Литмир - Электронная Библиотека
Содержание  
A
A

Липы: маркиза, луна; Лидия ходит: «А счастье было так близко!» Совпадающие ночи: Михаилу сад весь в Марье Моревне (вишни родительские). У Николая: баба Сизиф…

Саша дивился тому, что раз в гимназиях не проходят анатомию и физиологию, то как же можно знать, что в сердце есть полулунные клапаны и что кровь, проходя через легкие, обогащается кислородом, а Миша знал.

— Откуда ты это знаешь?

— Читал.

И с юристом он говорил об экономии.

Поздно легли, но в ранний час на родине Михаила Алпатова сама земля подняла: пели иволги на липах, и это показалось ему в полусне, как плеск воды с золотыми волнами, — до того хорошо!

Где-то на дворе в этот еще заутренний час слышался голос матери, как обыкновенно: та-та-та!

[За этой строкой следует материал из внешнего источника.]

-- ==== Sys2Proof/Machine/Fabric.lean ====
section
/-! DEFINITION. Element trains and collectives (R372 to R380). Other packages are seen as arriving trains,
acknowledgements and contributions, which the operands of the device's steps carry. -/

namespace Sys2Proof.Machine

/-- `xtrain` (R374). -/
def formXtrain (o : AOps) : VForm := engineForm .train o 64 64 (fun _ => none) 64 64

/-- `xcoll` names a group record (R378). -/
def formXcoll (o : AOps) : VForm := engineForm .coll o 64 64 (fun bs => some (wordOfField bs 0x28)) 64 64

def execXtrain (o : AOps) (s : State) : Result := .next (s.vector (.xtrain o) (formXtrain o))
def execXcoll (o : AOps) (s : State) : Result := .next (s.vector (.xcoll o) (formXcoll o))

/-! ## Routes and peers (R363, R372, R373) -/

/-- The port toward a package, where the table names one that is up: its 4,096 entries name the packages that there are
(R363, R372). -/
def Mgmt.portTo (m : Mgmt) (p : Nat) : Option Nat :=
  let r := (m.winByte (0xA0000 + p)).toNat
  match if p < 4096 then m.ports[r]? else none with
  | some q => if q.up then some r else none
  | none => none

/-- The running context of a nonzero domain. -/
def State.peerOf (s : State) (domain : BitVec 16) : Option (BitVec 12) :=
  if domain = 0 then none
  else (s.ctxs.find? fun p => p.2.state == 2 && p.2.domain == domain).map fun p => BitVec.ofNat 12 p.1

/-! ## Trains (R374 to R376) -/

/-- An element of a train command: package, address, value, and whether its value was poisoned. -/
structure Passenger where
  package : Nat
  index : Nat
  addr : Word
  value : Word
  bad : Bool

/-- Bytes of an element of width code `w`. -/
def trainBytes (w : Nat) : Nat := 2 ^ w

/-- The descriptor keeps R374. -/
def trainLayout (bs : List Byte) : Bool :=
  let op := fieldOf bs 0x12 1
  let w := fieldOf bs 0x13 1
  let n := fieldOf bs 0x14 4
  decide (op ≤ 2) && decide (w ≤ 3) && (op != 2 || decide (2 ≤ w)) && decide (1 ≤ n) && decide (n ≤ 2 ^ 24) &&
    fieldOf bs 0x18 8 % trainBytes w == 0 && zeroField bs 0x28 8 && signalOk bs 0x30

/-- What the engine reads for a train, one item an element, or the first failure: its code and address. -/
abbrev TrainRead (α : Type) := Except (Nat × Word) (List α)

/-- The destinations of `n` elements, each 16 bytes: a fault gives 0x03, poison 0x08, and a zero field or a misaligned
address 0x01 (R375). -/
def State.readDests (s : State) (ctx : BitVec 12) (w : Nat) : Nat → Word → TrainRead (List Byte)
  | 0, _ => .ok []
  | n + 1, a =>
    match s.engBytes ctx .any a 16 with
    | .bad x => .error (0x03, x)
    | .poison => .error (0x08, 0)
    | .bytes d =>
      if !zeroField d 2 6 || fieldOf d 8 8 % trainBytes w != 0 then .error (0x01, 0)
      else (s.readDests ctx w n (a + 16)).map fun ds => d :: ds

/-- The values of `n` elements; a poisoned one is none. -/
def State.readValues (s : State) (ctx : BitVec 12) (w : Nat) : Nat → Word → TrainRead (Option Nat)
  | 0, _ => .ok []
  | n + 1, a =>
    match s.engBytes ctx .any a (trainBytes w) with
    | .bad x => .error (0x03, x)
    | r => (s.readValues ctx w n (a + BitVec.ofNat 64 (trainBytes w))).map fun vs => r.value :: vs

/-- The elements as the command carries them, 19 bytes each (package n16, address, value, poison), and whether a value is
poisoned. Every destination is read and checked before a value is read: more than 64 packages give 0x01 (R375). -/
def State.readTrain (s : State) (ctx : BitVec 12) (w n : Nat) (data dest : Word) :
    Except (Nat × Word) (List Byte × Bool) :=
  match s.readDests ctx w n dest with
  | .error e => .error e
  | .ok ds =>
    if decide (64 < ((ds.map fun d => fieldOf d 0 2).dedup).length) then .error (0x01, 0)
    else
      (s.readValues ctx w n data).map fun vs =>
        ((ds.zip vs).flatMap fun x =>
            x.1.take 2 ++ (x.1.drop 8).take 8 ++ bytesOf 8 (x.2.getD 0) ++ [if x.2.isNone then 1 else 0],
          vs.any Option.isNone)

/-- The elements that a started train command carries. -/
def Cmd.passengers (c : Cmd) : List Passenger :=
  (List.range (c.extra.length / 19)).map fun k =>
    let b := (c.extra.drop (19 * k)).take 19
    ⟨fieldOf b 0 2, k, wordOfField b 2, wordOfField b 10, fieldOf b 18 1 != 0⟩

/-- The destination packages, in ascending order of number. -/
def Cmd.packages (c : Cmd) : List Nat := ((c.passengers.map Passenger.package).dedup).mergeSort

/-- The issuing context's domain. -/
def Cmd.domainIn (c : Cmd) (s : State) : BitVec 16 := (s.context c.ctx).domain

/-- A package that no port leads to acknowledges with 0x0E at once (R373). -/
def State.lostReplies (s : State) (c : Cmd) : List Reply :=
  ((c.packages.filter fun p => p != s.mgmt.pkno.toNat && (s.mgmt.portTo p).isNone).filter fun p =>
    !c.replies.any fun r => r.package == p).map fun p => ⟨p, 0x0E, 0, 0⟩
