/-- For θ² = x: cos θ, sin θ / θ, and the derivative of the latter by θ². -/
def expParts (x : Int) : Int × Int × Int :=
  if x ≤ one then
    let r := cosSinc x
    (r.1, r.2, sincSlope x 400 0 (one / 6))
  else
    let th := froot x
    let half := piFixed / 2
    let k := (th + half / 2) / half
    let r := th - k * half
    let z := cosSinc (fmul r r)
    let c0 := z.1
    let s0 := fmul z.2 r
    let cs : Int × Int :=
      match (k % 4).toNat with
      | 0 => (c0, s0)
      | 1 => (-s0, c0)
      | 2 => (-c0, -s0)
      | _ => (s0, -c0)
    let sinc := fdivp cs.2 th
    (cs.1, sinc, fdivp (cs.1 - sinc) (2 * x))

/-- A multivector with integer components over one power of 2: blade and numerator. -/
abbrev IVal := List (Nat × Int)

/-- The smallest exponent of finite components, at most 0. -/
def commonExp (a : MVal) : Int :=
  a.foldl (fun q x =>
    match x.2 with
    | .fin _ m e => if m == 0 then q else min q e
    | _ => q) 0

/-- Components as integers over 2^q. -/
def integers (a : MVal) (q : Int) : IVal :=
  a.map fun x =>
    (x.1, match x.2 with
      | .fin s m e => if m == 0 then 0 else scaled s m e q
      | _ => 0)

/-- A component of an integer multivector. -/
def IVal.at (a : IVal) (n : Nat) : Int := (a.filter fun x => x.1 == n).foldl (fun s x => s + x.2) 0

/-- A component of the geometric product of integer multivectors. -/
def IVal.mulAt (a b : IVal) (n : Nat) : Int :=
  a.foldl (fun acc x => b.foldl (fun acc y =>
    match bladeMul x.1 y.1 with
    | some (neg, r) => if r = n then (if neg then acc - x.2 * y.2 else acc + x.2 * y.2) else acc
    | none => acc) acc) 0

/-- The Euclidean part. -/
def IVal.euclid (a : IVal) : IVal := a.filter fun x => !ideal x.1

/-- k × 2^q as a fixed-point number. -/
def fixed (k q : Int) : Int := if 0 ≤ q + expBits then k * 2 ^ (q + expBits).toNat else k / 2 ^ (-(q + expBits)).toNat

/-- The value of a component: nothing where it is exactly zero. -/
abbrev Inexact := Option Int

/-- Components of exp(B) for B with a Euclidean part, B = `b` × 2^q: with B² = −θ² + γ e0123,
exp(B) = cos θ + γ (sin θ / 2θ) e0123 + B sin θ / θ − γ B′ e0123, B′ the Euclidean part times the derivative of
sin θ / θ by θ². By the theorem of Lindemann and Weierstrass a component is zero only where its coefficients are. -/
def expComponent (b : IVal) (q : Int) (n : Nat) : Inexact :=
  let e := b.euclid
  let th2 := fixed (e.foldl (fun s x => s + x.2 * x.2) 0) (2 * q)
  let gamma := b.mulAt b 15
  let p := expParts th2
  let pseudo : IVal := [(15, 1)]
  let c := e.mulAt pseudo n
  if n = 0 then some p.1
  else if n = 15 then
    if gamma = 0 then none else some (fmul (fixed gamma (2 * q)) p.2.1 / 2)
  else
    let x := b.at n
    if x = 0 ∧ c * gamma = 0 then none
    else some (fmul (fixed x q) p.2.1 - fmul (fixed (c * gamma) (3 * q)) p.2.2)

/-- atan2(y, x) for x, y ≥ 0, not both 0, by halving the angle three times. -/
def angle (x y : Int) : Int :=
  let t1 := fdivp y (x + froot (fmul x x + fmul y y))
  let half (t : Int) : Int := fdivp t (one + froot (one + fmul t t))
  let t := half (half t1)
  8 * fmul t (atanSeries (fmul t t) 700 0 one)
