/-- A write of `args.word` to the owner of Wharf region `args.k`, counted through the dies. -/
def execWharfAllocWrite (s : State) : Result :=
  .next (if 4096 ≤ s.args.k ∨ s.mgmt.flr.contains 0 then s else s.writeWharf s.args.k (s.args.word.toNat % 65536))

/-- The bytes of a context record that a write leaves as they are: the state, `rootcause`, and for a virtual function
`function` (R354). -/
def lockedByte (f i : Nat) : Bool := i == 0x00 || i == 0x05 || (i == 0x02 && f != 0)

/-- Writes bytes of a record, from byte `i` on. -/
def CtxSt.putBytes (c : CtxSt) (f : Nat) : Nat → List Byte → CtxSt
  | _, [] => c
  | i, b :: bs => (if lockedByte f i then c else c.setField i 1 b.toNat).putBytes f (i + 1) bs

/-- A write to a context record: the other bytes only while it is free or configured, then the state byte. -/
def State.writeRecord (s : State) (f k i : Nat) (bs : List Byte) : State :=
  let ctx := BitVec.ofNat 12 k
  let c := s.context ctx
  if 128 < i + bs.length then s.refuse
  else
    let rest := if i = 0 then bs.drop 1 else bs
    let at_ := if i = 0 then 1 else i
    let s := if rest.isEmpty then s
      else if 2 ≤ c.state then s.refuse
      else s.setContext ctx (c.putBytes f at_ rest)
    match i, bs with
    | 0, b :: _ => s.writeState k b.toNat
    | _, _ => s

/-- The mailbox's control word. -/
def Mgmt.control (m : Mgmt) : Nat := m.field 0xA2000 4

/-- A write of 1 to the mailbox by function `f`; while it holds 1 the write is refused (R370). -/
def State.askReport (s : State) (f : Nat) : State :=
  if s.mgmt.control = 1 then s.refuse
  else { s with mgmt := { s.mgmt.put 0xA2000 (bytesOf 4 1) with attest := some f } }

/-- A write to the mailbox: the control word, or the request's own fields (log 7). -/
def State.writeMbox (s : State) (f off : Nat) (bs : List Byte) : State :=
  if off < 4 then
    if s.mgmt.control = 1 then s.refuse
    else if off = 0 ∧ ofBytes bs = 1 then s.askReport f
    else if off + bs.length ≤ 4 then { s with mgmt := s.mgmt.put (0xA2000 + off) bs }
    else s.refuse
  else if 8 ≤ off ∧ off + bs.length ≤ 0x40 then { s with mgmt := s.mgmt.put (0xA2000 + off) bs }
  else s.refuse

/-- Writes bytes of the window where the field that they give keeps its zero bits. -/
def State.putField (s : State) (off : Nat) (bs : List Byte) (ok : Mgmt → Bool) : State :=
  let m := s.mgmt.put off bs
  if ok m then { s with mgmt := m } else s.refuse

В столовой страшно спешили собирать чай, было всем известно, что после первой чашки утреннего чая Марья Ивановна сразу добреет. И пока Михаил умывался, мать уже выпила эту чашку и ожидала его радостная. Она уже, сразу со страстью понизив голос и потом притворив дверь в коридор, начала было вводить Мишу в план раздела и, главное, в драму с Лидией, как вдруг с тревогой обернула лицо к двери в коридор: у нее было то шестое чувство к звукам в коридорах, которое имеют спящие матери к маленьким детям.

— Ты слышишь? — спросила она.

— Нет, нет, нет никого.

Она успокоилась, но стала шептать еще тише:

— С Лидией у нас происходит настоящая драма: с ней творится что-то невероятное.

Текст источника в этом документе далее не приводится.